= Task to carry out =
The answer must consist of each line below that contains the string "FrameBuf".
** Opening Data to use block **
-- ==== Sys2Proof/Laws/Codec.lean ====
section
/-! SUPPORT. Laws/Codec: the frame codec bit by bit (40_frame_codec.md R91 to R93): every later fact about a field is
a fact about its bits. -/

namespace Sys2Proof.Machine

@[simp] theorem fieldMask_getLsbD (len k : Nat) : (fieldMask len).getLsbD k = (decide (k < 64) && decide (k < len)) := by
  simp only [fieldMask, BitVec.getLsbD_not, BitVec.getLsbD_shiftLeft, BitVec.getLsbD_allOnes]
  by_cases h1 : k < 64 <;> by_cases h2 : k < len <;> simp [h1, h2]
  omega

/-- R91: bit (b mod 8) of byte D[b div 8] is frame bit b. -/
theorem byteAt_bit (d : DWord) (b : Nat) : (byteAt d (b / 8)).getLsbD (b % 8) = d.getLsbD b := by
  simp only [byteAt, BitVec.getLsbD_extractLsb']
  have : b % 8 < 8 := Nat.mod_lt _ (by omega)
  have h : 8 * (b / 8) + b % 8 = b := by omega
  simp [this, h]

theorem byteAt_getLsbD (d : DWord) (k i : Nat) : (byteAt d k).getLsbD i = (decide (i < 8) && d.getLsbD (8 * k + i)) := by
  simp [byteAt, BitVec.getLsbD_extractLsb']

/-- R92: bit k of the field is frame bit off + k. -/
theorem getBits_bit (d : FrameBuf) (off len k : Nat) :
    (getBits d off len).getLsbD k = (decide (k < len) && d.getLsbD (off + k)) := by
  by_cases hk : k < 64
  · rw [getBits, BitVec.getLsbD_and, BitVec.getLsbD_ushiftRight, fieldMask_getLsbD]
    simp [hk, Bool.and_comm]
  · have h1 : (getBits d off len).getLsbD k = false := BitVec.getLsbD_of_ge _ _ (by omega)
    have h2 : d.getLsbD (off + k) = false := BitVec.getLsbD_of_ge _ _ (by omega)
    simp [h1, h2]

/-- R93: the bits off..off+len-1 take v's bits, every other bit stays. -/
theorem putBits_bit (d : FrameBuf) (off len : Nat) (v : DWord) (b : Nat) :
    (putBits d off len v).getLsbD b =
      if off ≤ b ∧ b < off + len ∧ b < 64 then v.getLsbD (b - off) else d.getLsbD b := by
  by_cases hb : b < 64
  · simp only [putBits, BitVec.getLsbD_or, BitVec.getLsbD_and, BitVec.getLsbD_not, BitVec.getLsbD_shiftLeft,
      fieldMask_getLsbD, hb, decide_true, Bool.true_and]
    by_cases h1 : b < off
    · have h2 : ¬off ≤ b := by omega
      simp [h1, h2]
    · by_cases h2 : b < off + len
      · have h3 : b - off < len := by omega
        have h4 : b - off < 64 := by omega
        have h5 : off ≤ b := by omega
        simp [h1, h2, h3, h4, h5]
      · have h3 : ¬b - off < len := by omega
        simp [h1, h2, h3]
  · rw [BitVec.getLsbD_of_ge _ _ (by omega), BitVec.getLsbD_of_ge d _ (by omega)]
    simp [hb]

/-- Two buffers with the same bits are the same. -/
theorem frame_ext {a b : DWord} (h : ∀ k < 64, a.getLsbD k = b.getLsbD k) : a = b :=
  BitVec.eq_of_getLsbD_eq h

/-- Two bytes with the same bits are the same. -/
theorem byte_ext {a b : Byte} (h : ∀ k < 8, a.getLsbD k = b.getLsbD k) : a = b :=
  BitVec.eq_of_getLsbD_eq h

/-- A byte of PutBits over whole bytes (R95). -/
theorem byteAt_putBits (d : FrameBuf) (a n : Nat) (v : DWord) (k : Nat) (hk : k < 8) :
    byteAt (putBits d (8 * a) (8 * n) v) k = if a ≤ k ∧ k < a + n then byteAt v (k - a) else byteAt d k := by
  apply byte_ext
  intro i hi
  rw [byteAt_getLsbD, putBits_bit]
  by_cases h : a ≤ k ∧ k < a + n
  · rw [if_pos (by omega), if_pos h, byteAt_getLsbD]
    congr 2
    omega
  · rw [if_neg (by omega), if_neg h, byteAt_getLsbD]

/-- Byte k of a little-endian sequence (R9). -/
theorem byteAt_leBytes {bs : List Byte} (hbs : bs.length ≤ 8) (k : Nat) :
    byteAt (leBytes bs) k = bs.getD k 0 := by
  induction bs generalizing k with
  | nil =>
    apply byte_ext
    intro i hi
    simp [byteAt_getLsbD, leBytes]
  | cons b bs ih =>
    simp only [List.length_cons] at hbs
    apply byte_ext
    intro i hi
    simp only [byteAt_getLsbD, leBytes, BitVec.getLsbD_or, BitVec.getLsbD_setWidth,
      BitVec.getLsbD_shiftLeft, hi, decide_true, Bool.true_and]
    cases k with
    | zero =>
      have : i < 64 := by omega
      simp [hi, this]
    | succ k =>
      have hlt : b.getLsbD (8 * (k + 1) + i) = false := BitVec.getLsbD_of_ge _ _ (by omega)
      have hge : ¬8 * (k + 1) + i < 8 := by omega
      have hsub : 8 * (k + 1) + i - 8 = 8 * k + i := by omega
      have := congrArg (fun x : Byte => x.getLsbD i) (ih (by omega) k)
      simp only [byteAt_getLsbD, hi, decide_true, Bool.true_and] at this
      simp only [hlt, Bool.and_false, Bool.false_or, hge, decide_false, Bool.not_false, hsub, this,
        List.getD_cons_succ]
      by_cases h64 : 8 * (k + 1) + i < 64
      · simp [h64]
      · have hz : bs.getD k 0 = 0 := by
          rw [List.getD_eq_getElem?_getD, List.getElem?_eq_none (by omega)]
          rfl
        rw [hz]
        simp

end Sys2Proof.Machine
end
** Closing Data to use block **
= Solution for this exercise =
theorem getBits_bit (d : FrameBuf) (off len k : Nat) :
theorem putBits_bit (d : FrameBuf) (off len : Nat) (v : DWord) (b : Nat) :
theorem byteAt_putBits (d : FrameBuf) (a n : Nat) (v : DWord) (k : Nat) (hk : k < 8) :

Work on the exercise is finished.